Press release from the Blue Ridge Parkway Foundation:

More than a year after informational safety signs were installed at Graveyard Fields in Pisgah National Forest, Haywood County Emergency Services recorded a 50% decrease in search and rescue calls on federal land in the county.

Overall, 90% of search and rescue calls in Haywood County occur on federal land, according to Haywood County Emergency Services Director Greg Shuping.

“Before the wilderness signs were posted within the area, the majority of our search and rescues were for forest visitors who had taken a wrong turn and got lost. We realized that visitors may not be familiar with the area and could use some signage to help orient themselves within the wilderness area,” Shuping said.

The project was a collaboration between the Blue Ridge Parkway Foundation, The Pisgah Conservancy, Southern Appalachian Wilderness Stewards, U.S. Forest Service, and emergency services. In April 2019, 22 informational signs were installed within the recreation area, accessible at milepost 418 on the Blue Ridge Parkway. The signs feature tips about bear safety and wilderness preparedness.

“These signs are helping so many people improve their outdoor experiences by staying safe,” said Carolyn Ward, CEO of the Blue Ridge Parkway Foundation. “In 20 years of involvement in interpretive research, this is one of the best examples I have ever seen of the power of well-designed signs to change behavior. We were delighted to work in partnership with so many other groups to keep visitors safe while exploring in and along the Blue Ridge Parkway.”

Between May 2018 and April 2019, emergency services received a total of 32 search and rescue calls. During the same period from 2019 to 2020, there were 16 calls.

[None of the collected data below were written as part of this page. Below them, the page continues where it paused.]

@[simp] theorem wr_grade (s : State) (off : Nat) (v : W32) : (wr s off v).grade = s.grade := rfl
@[simp] theorem wr_fresh (s : State) (off : Nat) (v : W32) : (wr s off v).fresh = s.fresh := rfl
@[simp] theorem wr_time (s : State) (off : Nat) (v : W32) : (wr s off v).time = s.time := rfl
@[simp] theorem wr_mem (s : State) (off : Nat) (v : W32) : (wr s off v).mem = s.mem := rfl
@[simp] theorem wr_cores (s : State) (off : Nat) (v : W32) : (wr s off v).cores = s.cores := rfl
@[simp] theorem wr_sems (s : State) (off : Nat) (v : W32) : (wr s off v).sems = s.sems := rfl
@[simp] theorem wr_hoists (s : State) (off : Nat) (v : W32) : (wr s off v).hoists = s.hoists := rfl
@[simp] theorem wr_nb (s : State) (off : Nat) (v : W32) : (wr s off v).nb = s.nb := rfl
@[simp] theorem wr_host (s : State) (off : Nat) (v : W32) : (wr s off v).host = s.host := rfl
@[simp] theorem wr_parts (s : State) (off : Nat) (v : W32) : (wr s off v).parts = s.parts := rfl
@[simp] theorem wr_se (s : State) (off : Nat) (v : W32) : (wr s off v).se = s.se := rfl
@[simp] theorem wr_fab (s : State) (off : Nat) (v : W32) : (wr s off v).fab = s.fab := rfl
@[simp] theorem wr_faults (s : State) (off : Nat) (v : W32) : (wr s off v).faults = s.faults := rfl
@[simp] theorem wr_twin (s : State) (off : Nat) (v : W32) : (wr s off v).twin = s.twin := rfl
@[simp] theorem wr_pwr (s : State) (off : Nat) (v : W32) : (wr s off v).pwr = s.pwr := rfl
@[simp] theorem wr_sec (s : State) (off : Nat) (v : W32) : (wr s off v).sec = s.sec := rfl
@[simp] theorem wr_flash (s : State) (off : Nat) (v : W32) : (wr s off v).flash = s.flash := rfl
@[simp] theorem wr_pins (s : State) (off : Nat) (v : W32) : (wr s off v).pins = s.pins := rfl
@[simp] theorem wr_trace (s : State) (off : Nat) (v : W32) : (wr s off v).trace = s.trace := rfl
@[simp] theorem wr_pending (s : State) (off : Nat) (v : W32) : (wr s off v).pending = s.pending := rfl

@[simp] theorem wr64_grade (s : State) (off : Nat) (v : W64) : (wr64 s off v).grade = s.grade := rfl
@[simp] theorem wr64_fresh (s : State) (off : Nat) (v : W64) : (wr64 s off v).fresh = s.fresh := rfl
@[simp] theorem wr64_time (s : State) (off : Nat) (v : W64) : (wr64 s off v).time = s.time := rfl
@[simp] theorem wr64_mem (s : State) (off : Nat) (v : W64) : (wr64 s off v).mem = s.mem := rfl
@[simp] theorem wr64_cores (s : State) (off : Nat) (v : W64) : (wr64 s off v).cores = s.cores := rfl
@[simp] theorem wr64_sems (s : State) (off : Nat) (v : W64) : (wr64 s off v).sems = s.sems := rfl
@[simp] theorem wr64_hoists (s : State) (off : Nat) (v : W64) : (wr64 s off v).hoists = s.hoists := rfl
@[simp] theorem wr64_nb (s : State) (off : Nat) (v : W64) : (wr64 s off v).nb = s.nb := rfl
@[simp] theorem wr64_host (s : State) (off : Nat) (v : W64) : (wr64 s off v).host = s.host := rfl
@[simp] theorem wr64_parts (s : State) (off : Nat) (v : W64) : (wr64 s off v).parts = s.parts := rfl
@[simp] theorem wr64_se (s : State) (off : Nat) (v : W64) : (wr64 s off v).se = s.se := rfl
@[simp] theorem wr64_fab (s : State) (off : Nat) (v : W64) : (wr64 s off v).fab = s.fab := rfl
@[simp] theorem wr64_faults (s : State) (off : Nat) (v : W64) : (wr64 s off v).faults = s.faults := rfl
@[simp] theorem wr64_twin (s : State) (off : Nat) (v : W64) : (wr64 s off v).twin = s.twin := rfl
@[simp] theorem wr64_pwr (s : State) (off : Nat) (v : W64) : (wr64 s off v).pwr = s.pwr := rfl
@[simp] theorem wr64_sec (s : State) (off : Nat) (v : W64) : (wr64 s off v).sec = s.sec := rfl
@[simp] theorem wr64_flash (s : State) (off : Nat) (v : W64) : (wr64 s off v).flash = s.flash := rfl
@[simp] theorem wr64_pins (s : State) (off : Nat) (v : W64) : (wr64 s off v).pins = s.pins := rfl
@[simp] theorem wr64_trace (s : State) (off : Nat) (v : W64) : (wr64 s off v).trace = s.trace := rfl
@[simp] theorem wr64_pending (s : State) (off : Nat) (v : W64) : (wr64 s off v).pending = s.pending := rfl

“The U.S. Forest Service and our partners share a common goal: to provide an enjoyable and safe experience for our visitors. Successful partnerships, like this one, can help us all achieve that goal through collaboration and shared resources,” said Natalie Lester, Volunteer and Partnerships Coordinator for the Pisgah Ranger District. “We are very grateful to our partners for their collaboration on this important project and to Haywood County Emergency Services and the local Volunteer Fire Departments that provide such critical services to forest visitors.”